Nitrate Levels: Keep nitrates at a minimum by performing weekly water changes and siphoning out waste. Aim for nitrate levels below 20 ppm.
4. Spawning and egg care
Courtship Rituals: Observe for signs of courtship, such as the “bow” dance and cleaning of the breeding surface.
Egg Laying: The female will lay adhesive eggs on the chosen surface, and the male will follow to fertilize them.
Egg Care: The parents will fan the eggs to circulate water and remove unfertilized or diseased eggs. Consider adding methylene blue to prevent fungus if desired. If parents eat the eggs, consider using a screen around the breeding cone to protect them.
Hatching: Eggs typically hatch within 48-56 hours, producing “wigglers” that remain attached to the breeding surface. Gradually transition the water towards harder parameters after the hatch.
5. Raising the fry
Free Swimming and Attachment: Around 48-56 hours after hatching, fry become free-swimming and should attach to the parents to feed off their slime coat. Parents will darken to attract the fry.
Troubleshooting Attachment: If fry don’t attach, you can try lowering the water level, removing the sponge filter, dimming the lights, and providing the darkest area around the breeding cone.
Feeding Fry: Start feeding freshly hatched baby brine shrimp around three days free swimming, using a brine shrimp hatchery to ensure a continuous supply. Feed frequently (e.g., 4 times a day).
Water Changes (with Fry): Continue frequent water changes (50% daily minimum, 80% twice daily is better) during the fry stage to maintain pristine conditions and prevent disease.
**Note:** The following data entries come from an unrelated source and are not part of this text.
-- ==== Sys2Proof/Laws/PerInstr.lean ====
section
/-! SUPPORT. Facts about an instruction as syntax, one lemma per constructor. -/

namespace Sys2Proof.Laws.OpcodeField

/-- The word of an instruction carries its row's opcode in its top six bits (R55, R59). -/
def Statement (i : Instr) : Prop := ∀ p, opField (encode p i) = i.opcode

theorem zero : Statement .zero := fun _ => (by decide : opField 0#32 = 0#6)
theorem jr (fa fb fc : RegIdx) (sh : BitVec 5) : Statement (.jr fa fb fc sh) :=
  fun _ => opField_specialWord _ _ _ _ _
theorem jalr (fa fb fc : RegIdx) (sh : BitVec 5) : Statement (.jalr fa fb fc sh) :=
  fun _ => opField_specialWord _ _ _ _ _
theorem reg (fa fb fc : RegIdx) (sh : BitVec 5) (fn : BitVec 6) : Statement (.reg fa fb fc sh fn) :=
  fun _ => opField_specialWord _ _ _ _ _
theorem imm1 (fa fb : RegIdx) (low : BitVec 16) : Statement (.imm1 fa fb low) := fun _ => opField_iWord _ _ _ _
theorem jump (target : BitVec 26) : Statement (.jump target) := fun _ => opField_jWord _ _
theorem jumplink (target : BitVec 26) : Statement (.jumplink target) := fun _ => opField_jWord _ _
theorem branch4 (fa fb : RegIdx) (low : BitVec 16) : Statement (.branch4 fa fb low) := fun _ => opField_iWord _ _ _ _
theorem branch5 (fa fb : RegIdx) (low : BitVec 16) : Statement (.branch5 fa fb low) := fun _ => opField_iWord _ _ _ _
theorem branch6 (fa fb : RegIdx) (low : BitVec 16) : Statement (.branch6 fa fb low) := fun _ => opField_iWord _ _ _ _
theorem branch7 (fa fb : RegIdx) (low : BitVec 16) : Statement (.branch7 fa fb low) := fun _ => opField_iWord _ _ _ _
theorem imm8 (fa fb : RegIdx) (low : BitVec 16) : Statement (.imm8 fa fb low) := fun _ => opField_iWord _ _ _ _
theorem imm9 (fa fb : RegIdx) (low : BitVec 16) : Statement (.imm9 fa fb low) := fun _ => opField_iWord _ _ _ _
theorem imm10 (fa fb : RegIdx) (low : BitVec 16) : Statement (.imm10 fa fb low) := fun _ => opField_iWord _ _ _ _
theorem imm11 (fa fb : RegIdx) (low : BitVec 16) : Statement (.imm11 fa fb low) := fun _ => opField_iWord _ _ _ _
theorem imm12 (fa fb : RegIdx) (low : BitVec 16) : Statement (.imm12 fa fb low) := fun _ => opField_iWord _ _ _ _
theorem imm13 (fa fb : RegIdx) (low : BitVec 16) : Statement (.imm13 fa fb low) := fun _ => opField_iWord _ _ _ _
theorem imm14 (fa fb : RegIdx) (low : BitVec 16) : Statement (.imm14 fa fb low) := fun _ => opField_iWord _ _ _ _
theorem imm15 (fa fb : RegIdx) (low : BitVec 16) : Statement (.imm15 fa fb low) := fun _ => opField_iWord _ _ _ _
theorem imm16 (fa fb : RegIdx) (low : BitVec 16) : Statement (.imm16 fa fb low) := fun _ => opField_iWord _ _ _ _
theorem imm17 (fa fb : RegIdx) (low : BitVec 16) : Statement (.imm17 fa fb low) := fun _ => opField_iWord _ _ _ _
theorem imm18 (fa fb : RegIdx) (low : BitVec 16) : Statement (.imm18 fa fb low) := fun _ => opField_iWord _ _ _ _
theorem imm19 (fa fb : RegIdx) (low : BitVec 16) : Statement (.imm19 fa fb low) := fun _ => opField_iWord _ _ _ _
theorem imm20 (fa fb : RegIdx) (low : BitVec 16) : Statement (.imm20 fa fb low) := fun _ => opField_iWord _ _ _ _
theorem imm21 (fa fb : RegIdx) (low : BitVec 16) : Statement (.imm21 fa fb low) := fun _ => opField_iWord _ _ _ _
theorem imm22 (fa fb : RegIdx) (low : BitVec 16) : Statement (.imm22 fa fb low) := fun _ => opField_iWord _ _ _ _
theorem imm23 (fa fb : RegIdx) (low : BitVec 16) : Statement (.imm23 fa fb low) := fun _ => opField_iWord _ _ _ _
theorem imm24 (fa fb : RegIdx) (low : BitVec 16) : Statement (.imm24 fa fb low) := fun _ => opField_iWord _ _ _ _
theorem imm25 (fa fb : RegIdx) (low : BitVec 16) : Statement (.imm25 fa fb low) := fun _ => opField_iWord _ _ _ _
theorem imm26 (fa fb : RegIdx) (low : BitVec 16) : Statement (.imm26 fa fb low) := fun _ => opField_iWord _ _ _ _
theorem imm27 (fa fb : RegIdx) (low : BitVec 16) : Statement (.imm27 fa fb low) := fun _ => opField_iWord _ _ _ _
theorem imm28 (fa fb : RegIdx) (low : BitVec 16) : Statement (.imm28 fa fb low) := fun _ => opField_iWord _ _ _ _
theorem imm29 (fa fb : RegIdx) (low : BitVec 16) : Statement (.imm29 fa fb low) := fun _ => opField_iWord _ _ _ _
theorem imm30 (fa fb : RegIdx) (low : BitVec 16) : Statement (.imm30 fa fb low) := fun _ => opField_iWord _ _ _ _
theorem imm31 (fa fb : RegIdx) (low : BitVec 16) : Statement (.imm31 fa fb low) := fun _ => opField_iWord _ _ _ _
theorem load32 (fa fb : RegIdx) (low : BitVec 16) : Statement (.load32 fa fb low) := fun _ => opField_iWord _ _ _ _
theorem load33 (fa fb : RegIdx) (low : BitVec 16) : Statement (.load33 fa fb low) := fun _ => opField_iWord _ _ _ _
theorem load34 (fa fb : RegIdx) (low : BitVec 16) : Statement (.load34 fa fb low) := fun _ => opField_iWord _ _ _ _
theorem load35 (fa fb : RegIdx) (low : BitVec 16) : Statement (.load35 fa fb low) := fun _ => opField_iWord _ _ _ _
theorem load36 (fa fb : RegIdx) (low : BitVec 16) : Statement (.load36 fa fb low) := fun _ => opField_iWord _ _ _ _
theorem load37 (fa fb : RegIdx) (low : BitVec 16) : Statement (.load37 fa fb low) := fun _ => opField_iWord _ _ _ _
theorem imm38 (fa fb : RegIdx) (low : BitVec 16) : Statement (.imm38 fa fb low) := fun _ => opField_iWord _ _ _ _
theorem imm39 (fa fb : RegIdx) (low : BitVec 16) : Statement (.imm39 fa fb low) := fun _ => opField_iWord _ _ _ _
theorem store40 (fa fb : RegIdx) (low : BitVec 16) : Statement (.store40 fa fb low) := fun _ => opField_iWord _ _ _ _
theorem store41 (fa fb : RegIdx) (low : BitVec 16) : Statement (.store41 fa fb low) := fun _ => opField_iWord _ _ _ _
theorem store42 (fa fb : RegIdx) (low : BitVec 16) : Statement (.store42 fa fb low) := fun _ => opField_iWord _ _ _ _
theorem store43 (fa fb : RegIdx) (low : BitVec 16) : Statement (.store43 fa fb low) := fun _ => opField_iWord _ _ _ _
theorem imm44 (fa fb : RegIdx) (low : BitVec 16) : Statement (.imm44 fa fb low) := fun _ => opField_iWord _ _ _ _
theorem imm45 (fa fb : RegIdx) (low : BitVec 16) : Statement (.imm45 fa fb low) := fun _ => opField_iWord _ _ _ _
theorem imm46 (fa fb : RegIdx) (low : BitVec 16) : Statement (.imm46 fa fb low) := fun _ => opField_iWord _ _ _ _
theorem imm47 (fa fb : RegIdx) (low : BitVec 16) : Statement (.imm47 fa fb low) := fun _ => opField_iWord _ _ _ _
theorem imm48 (fa fb : RegIdx) (low : BitVec 16) : Statement (.imm48 fa fb low) := fun _ => opField_iWord _ _ _ _
theorem imm49 (fa fb : RegIdx) (low : BitVec 16) : Statement (.imm49 fa fb low) := fun _ => opField_iWord _ _ _ _
theorem imm50 (fa fb : RegIdx) (low : BitVec 16) : Statement (.imm50 fa fb low) := fun _ => opField_iWord _ _ _ _
theorem imm51 (fa fb : RegIdx) (low : BitVec 16) : Statement (.imm51 fa fb low) := fun _ => opField_iWord _ _ _ _
theorem imm52 (fa fb : RegIdx) (low : BitVec 16) : Statement (.imm52 fa fb low) := fun _ => opField_iWord _ _ _ _
theorem imm53 (fa fb : RegIdx) (low : BitVec 16) : Statement (.imm53 fa fb low) := fun _ => opField_iWord _ _ _ _
theorem imm54 (fa fb : RegIdx) (low : BitVec 16) : Statement (.imm54 fa fb low) := fun _ => opField_iWord _ _ _ _
theorem imm55 (fa fb : RegIdx) (low : BitVec 16) : Statement (.imm55 fa fb low) := fun _ => opField_iWord _ _ _ _
theorem imm56 (fa fb : RegIdx) (low : BitVec 16) : Statement (.imm56 fa fb low) := fun _ => opField_iWord _ _ _ _
theorem imm57 (fa fb : RegIdx) (low : BitVec 16) : Statement (.imm57 fa fb low) := fun _ => opField_iWord _ _ _ _
theorem imm58 (fa fb : RegIdx) (low : BitVec 16) : Statement (.imm58 fa fb low) := fun _ => opField_iWord _ _ _ _
theorem imm59 (fa fb : RegIdx) (low : BitVec 16) : Statement (.imm59 fa fb low) := fun _ => opField_iWord _ _ _ _
theorem imm60 (fa fb : RegIdx) (low : BitVec 16) : Statement (.imm60 fa fb low) := fun _ => opField_iWord _ _ _ _
theorem imm61 (fa fb : RegIdx) (low : BitVec 16) : Statement (.imm61 fa fb low) := fun _ => opField_iWord _ _ _ _
theorem imm62 (fa fb : RegIdx) (low : BitVec 16) : Statement (.imm62 fa fb low) := fun _ => opField_iWord _ _ _ _
theorem imm63 (fa fb : RegIdx) (low : BitVec 16) : Statement (.imm63 fa fb low) := fun _ => opField_iWord _ _ _ _

end Sys2Proof.Laws.OpcodeField
end

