-- ==== Sys2Proof/Tests/Slice0.lean ====
section
/-! SUPPORT. The model's own tests, each about at most one cycle, and a witness for the hypotheses of every statement of
Sys2Proof/Certificates/Slice0/Obligations.lean. Expected values come from the spec: the vectors of 95_test_vectors.md
(named in the docstrings), or a word written bit by bit from the fields of R55 and the opcode map of R59. -/

namespace Sys2Proof.Tests

open Sys2Proof Sys2Proof.Machine

/-! ## WellFormed: each check refuses an ill-formed term -/

/-- The all-zero word is ZERO before it is JR (R57 line 1). -/
theorem smoke_jr_all_zero :
    Instr.wf { Params.default with functJr := 0#6 } (.jr 0 0 0 0#5) = false := by decide
/-- The all-zero word is ZERO before it is JALR. -/
theorem smoke_jalr_all_zero :
    Instr.wf { Params.default with functJalr := 0#6 } (.jalr 0 0 0 0#5) = false := by decide
/-- With both funct numbers equal every such word is JR before it is JALR (R57 lines 2 and 3). -/
theorem smoke_jalr_shadowed :
    Instr.wf { Params.default with functJalr := 8#6 } (.jalr 25 0 31 0#5) = false := by decide
/-- The all-zero word is not REG. -/
theorem smoke_reg_all_zero : Instr.wf Params.default (.reg 0 0 0 0#5 0#6) = false := by decide
/-- FN = FUNCT_JR is not REG. -/
theorem smoke_reg_functJr : Instr.wf Params.default (.reg 31 0 0 0#5 8#6) = false := by decide
/-- FN = FUNCT_JALR is not REG. -/
theorem smoke_reg_functJalr : Instr.wf Params.default (.reg 25 0 31 0#5 9#6) = false := by decide

/-! ## Decoding, one word per constructor -/

/-- V1. -/
theorem test_decode_zero : decodeInstr Params.default 0b00000000000000000000000000000000#32 = .zero := by decide
/-- V11: FB and FC are not zero. -/
theorem test_decode_jr : decodeInstr Params.default 0b00000001000010011111100000001000#32 = .jr 8 9 31 0#5 := by decide
/-- V12, with bits in `w[10:6]`. -/
theorem test_decode_jalr : decodeInstr Params.default
    0b00000011001000001111101010001001#32 = .jalr 25 0 31 10#5 := by
  decide
/-- V4. -/
theorem test_decode_reg : decodeInstr Params.default
    0b00000000000010010100000010000000#32 = .reg 0 9 8 2#5 0#6 := by
  decide
theorem test_decode_imm1 : decodeInstr Params.default
    0b00000101010001111000000000000001#32 = .imm1 10 7 32769#16 := by
  decide
/-- V18. -/
theorem test_decode_jump : decodeInstr Params.default
    0b00001011111111111111111111111111#32 = .jump 67108863#26 := by
  decide
/-- V19. -/
theorem test_decode_jumplink : decodeInstr Params.default
    0b00001100000000000000000000010000#32 = .jumplink 16#26 := by
  decide
theorem test_decode_branch4 : decodeInstr Params.default
    0b00010001010001111000000000000100#32 = .branch4 10 7 32772#16 := by
  decide
theorem test_decode_branch5 : decodeInstr Params.default
    0b00010101010001111000000000000101#32 = .branch5 10 7 32773#16 := by
  decide
theorem test_decode_branch6 : decodeInstr Params.default
    0b00011001010001111000000000000110#32 = .branch6 10 7 32774#16 := by
  decide
theorem test_decode_branch7 : decodeInstr Params.default
    0b00011101010001111000000000000111#32 = .branch7 10 7 32775#16 := by
  decide
theorem test_decode_imm8 : decodeInstr Params.default
    0b00100001010001111000000000001000#32 = .imm8 10 7 32776#16 := by
  decide
theorem test_decode_imm9 : decodeInstr Params.default
    0b00100101010001111000000000001001#32 = .imm9 10 7 32777#16 := by
  decide
theorem test_decode_imm10 : decodeInstr Params.default
    0b00101001010001111000000000001010#32 = .imm10 10 7 32778#16 := by
  decide
theorem test_decode_imm11 : decodeInstr Params.default
    0b00101101010001111000000000001011#32 = .imm11 10 7 32779#16 := by
  decide
theorem test_decode_imm12 : decodeInstr Params.default
    0b00110001010001111000000000001100#32 = .imm12 10 7 32780#16 := by
  decide
theorem test_decode_imm13 : decodeInstr Params.default
    0b00110101010001111000000000001101#32 = .imm13 10 7 32781#16 := by
  decide
theorem test_decode_imm14 : decodeInstr Params.default
    0b00111001010001111000000000001110#32 = .imm14 10 7 32782#16 := by
  decide
theorem test_decode_imm15 : decodeInstr Params.default
    0b00111101010001111000000000001111#32 = .imm15 10 7 32783#16 := by
  decide
theorem test_decode_imm16 : decodeInstr Params.default
    0b01000001010001111000000000010000#32 = .imm16 10 7 32784#16 := by
  decide
theorem test_decode_imm17 : decodeInstr Params.default
    0b01000101010001111000000000010001#32 = .imm17 10 7 32785#16 := by
  decide
theorem test_decode_imm18 : decodeInstr Params.default
    0b01001001010001111000000000010010#32 = .imm18 10 7 32786#16 := by
  decide
theorem test_decode_imm19 : decodeInstr Params.default
    0b01001101010001111000000000010011#32 = .imm19 10 7 32787#16 := by
  decide
theorem test_decode_imm20 : decodeInstr Params.default
    0b01010001010001111000000000010100#32 = .imm20 10 7 32788#16 := by
  decide
theorem test_decode_imm21 : decodeInstr Params.default
    0b01010101010001111000000000010101#32 = .imm21 10 7 32789#16 := by
  decide
theorem test_decode_imm22 : decodeInstr Params.default
    0b01011001010001111000000000010110#32 = .imm22 10 7 32790#16 := by
  decide
theorem test_decode_imm23 : decodeInstr Params.default
    0b01011101010001111000000000010111#32 = .imm23 10 7 32791#16 := by
  decide
theorem test_decode_imm24 : decodeInstr Params.default
    0b01100001010001111000000000011000#32 = .imm24 10 7 32792#16 := by
  decide
theorem test_decode_imm25 : decodeInstr Params.default
    0b01100101010001111000000000011001#32 = .imm25 10 7 32793#16 := by
  decide
theorem test_decode_imm26 : decodeInstr Params.default
    0b01101001010001111000000000011010#32 = .imm26 10 7 32794#16 := by
  decide
theorem test_decode_imm27 : decodeInstr Params.default
    0b01101101010001111000000000011011#32 = .imm27 10 7 32795#16 := by
  decide
theorem test_decode_imm28 : decodeInstr Params.default
    0b01110001010001111000000000011100#32 = .imm28 10 7 32796#16 := by
  decide
theorem test_decode_imm29 : decodeInstr Params.default
    0b01110101010001111000000000011101#32 = .imm29 10 7 32797#16 := by
  decide
theorem test_decode_imm30 : decodeInstr Params.default
    0b01111001010001111000000000011110#32 = .imm30 10 7 32798#16 := by
  decide
theorem test_decode_imm31 : decodeInstr Params.default
    0b01111101010001111000000000011111#32 = .imm31 10 7 32799#16 := by
  decide
theorem test_decode_load32 : decodeInstr Params.default
    0b10000001010001111000000000100000#32 = .load32 10 7 32800#16 := by
  decide
theorem test_decode_load33 : decodeInstr Params.default
    0b10000101010001111000000000100001#32 = .load33 10 7 32801#16 := by
  decide
theorem test_decode_load34 : decodeInstr Params.default
    0b10001001010001111000000000100010#32 = .load34 10 7 32802#16 := by
  decide
theorem test_decode_load35 : decodeInstr Params.default
    0b10001101010001111000000000100011#32 = .load35 10 7 32803#16 := by
  decide
theorem test_decode_load36 : decodeInstr Params.default
    0b10010001010001111000000000100100#32 = .load36 10 7 32804#16 := by
  decide
theorem test_decode_load37 : decodeInstr Params.default
    0b10010101010001111000000000100101#32 = .load37 10 7 32805#16 := by
  decide
theorem test_decode_imm38 : decodeInstr Params.default
    0b10011001010001111000000000100110#32 = .imm38 10 7 32806#16 := by
  decide
theorem test_decode_imm39 : decodeInstr Params.default
    0b10011101010001111000000000100111#32 = .imm39 10 7 32807#16 := by
  decide
theorem test_decode_store40 : decodeInstr Params.default
    0b10100001010001111000000000101000#32 = .store40 10 7 32808#16 := by
  decide
theorem test_decode_store41 : decodeInstr Params.default
    0b10100101010001111000000000101001#32 = .store41 10 7 32809#16 := by
  decide
theorem test_decode_store42 : decodeInstr Params.default
    0b10101001010001111000000000101010#32 = .store42 10 7 32810#16 := by
  decide
theorem test_decode_store43 : decodeInstr Params.default
    0b10101101010001111000000000101011#32 = .store43 10 7 32811#16 := by
  decide
theorem test_decode_imm44 : decodeInstr Params.default
    0b10110001010001111000000000101100#32 = .imm44 10 7 32812#16 := by
  decide
theorem test_decode_imm45 : decodeInstr Params.default
    0b10110101010001111000000000101101#32 = .imm45 10 7 32813#16 := by
  decide
theorem test_decode_imm46 : decodeInstr Params.default
    0b10111001010001111000000000101110#32 = .imm46 10 7 32814#16 := by
  decide
theorem test_decode_imm47 : decodeInstr Params.default
    0b10111101010001111000000000101111#32 = .imm47 10 7 32815#16 := by
  decide
theorem test_decode_imm48 : decodeInstr Params.default
    0b11000001010001111000000000110000#32 = .imm48 10 7 32816#16 := by
  decide
theorem test_decode_imm49 : decodeInstr Params.default
    0b11000101010001111000000000110001#32 = .imm49 10 7 32817#16 := by
  decide
theorem test_decode_imm50 : decodeInstr Params.default
    0b11001001010001111000000000110010#32 = .imm50 10 7 32818#16 := by
  decide
theorem test_decode_imm51 : decodeInstr Params.default
    0b11001101010001111000000000110011#32 = .imm51 10 7 32819#16 := by
  decide
theorem test_decode_imm52 : decodeInstr Params.default
    0b11010001010001111000000000110100#32 = .imm52 10 7 32820#16 := by
  decide
theorem test_decode_imm53 : decodeInstr Params.default
    0b11010101010001111000000000110101#32 = .imm53 10 7 32821#16 := by
  decide
theorem test_decode_imm54 : decodeInstr Params.default
    0b11011001010001111000000000110110#32 = .imm54 10 7 32822#16 := by
  decide
theorem test_decode_imm55 : decodeInstr Params.default
    0b11011101010001111000000000110111#32 = .imm55 10 7 32823#16 := by
  decide
theorem test_decode_imm56 : decodeInstr Params.default
    0b11100001010001111000000000111000#32 = .imm56 10 7 32824#16 := by
  decide
theorem test_decode_imm57 : decodeInstr Params.default
    0b11100101010001111000000000111001#32 = .imm57 10 7 32825#16 := by
  decide
theorem test_decode_imm58 : decodeInstr Params.default
    0b11101001010001111000000000111010#32 = .imm58 10 7 32826#16 := by
  decide
theorem test_decode_imm59 : decodeInstr Params.default
    0b11101101010001111000000000111011#32 = .imm59 10 7 32827#16 := by
  decide
theorem test_decode_imm60 : decodeInstr Params.default
    0b11110001010001111000000000111100#32 = .imm60 10 7 32828#16 := by
  decide
theorem test_decode_imm61 : decodeInstr Params.default
    0b11110101010001111000000000111101#32 = .imm61 10 7 32829#16 := by
  decide
theorem test_decode_imm62 : decodeInstr Params.default
    0b11111001010001111000000000111110#32 = .imm62 10 7 32830#16 := by
  decide
theorem test_decode_imm63 : decodeInstr Params.default
    0b11111101010001111000000000111111#32 = .imm63 10 7 32831#16 := by
  decide

/-! ## One check or one cycle, against the vectors -/

/-- A slot in EX or below, or in ID: its word with the decode of R70. -/
def slotOf (w : Word) : Slot := (Slot.fetched w 0#32).decoded Params.default

/-- A state in the form of section 2.2 of 95_test_vectors.md: the words in ID and EX, the busy entries, the two
configuration bits. -/
def hz (idWord exWord : Word) (busy : List (RegIdx × Stage)) (fwd bp : Bool) : State :=
  { State.reset with
    sID := slotOf idWord, sEX := slotOf exWord, fwd := fwd, bp := bp,
    sb := busy.foldl (fun sb x => sb.write x.1 (some x.2)) State.reset.sb }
Some sources suggest avoiding water changes with fresh eggs or wigglers.
Transitioning to Solid Foods: Gradually transition fry to finely ground foods like micro pellets, flakes, and frozen bloodworms once they show interest in the parents’ food (around 2 weeks) and start eating on their own.
Separating Fry: Separate the fry from the parents once they are readily eating solid foods, typically around three to four weeks.
Culling: Cull any fry with deformities or poor growth to maintain the quality of your stock.
Key considerations
Patience: Discus breeding requires a significant amount of patience, as success can take time.
Cleanliness: Maintaining a pristine environment with excellent water quality is paramount.
Stress Reduction: Discus prefer a quiet, low-stress environment for breeding.
Parental Care: Discus are excellent parents, providing essential nourishment to the fry through a slime coat.
Learn Your Water: Understand the specific parameters of your tap water and how to adjust them for breeding success.
Breeding discus can be challenging, but following these steps and maintaining a consistent, high-quality environment can significantly increase your chances of success.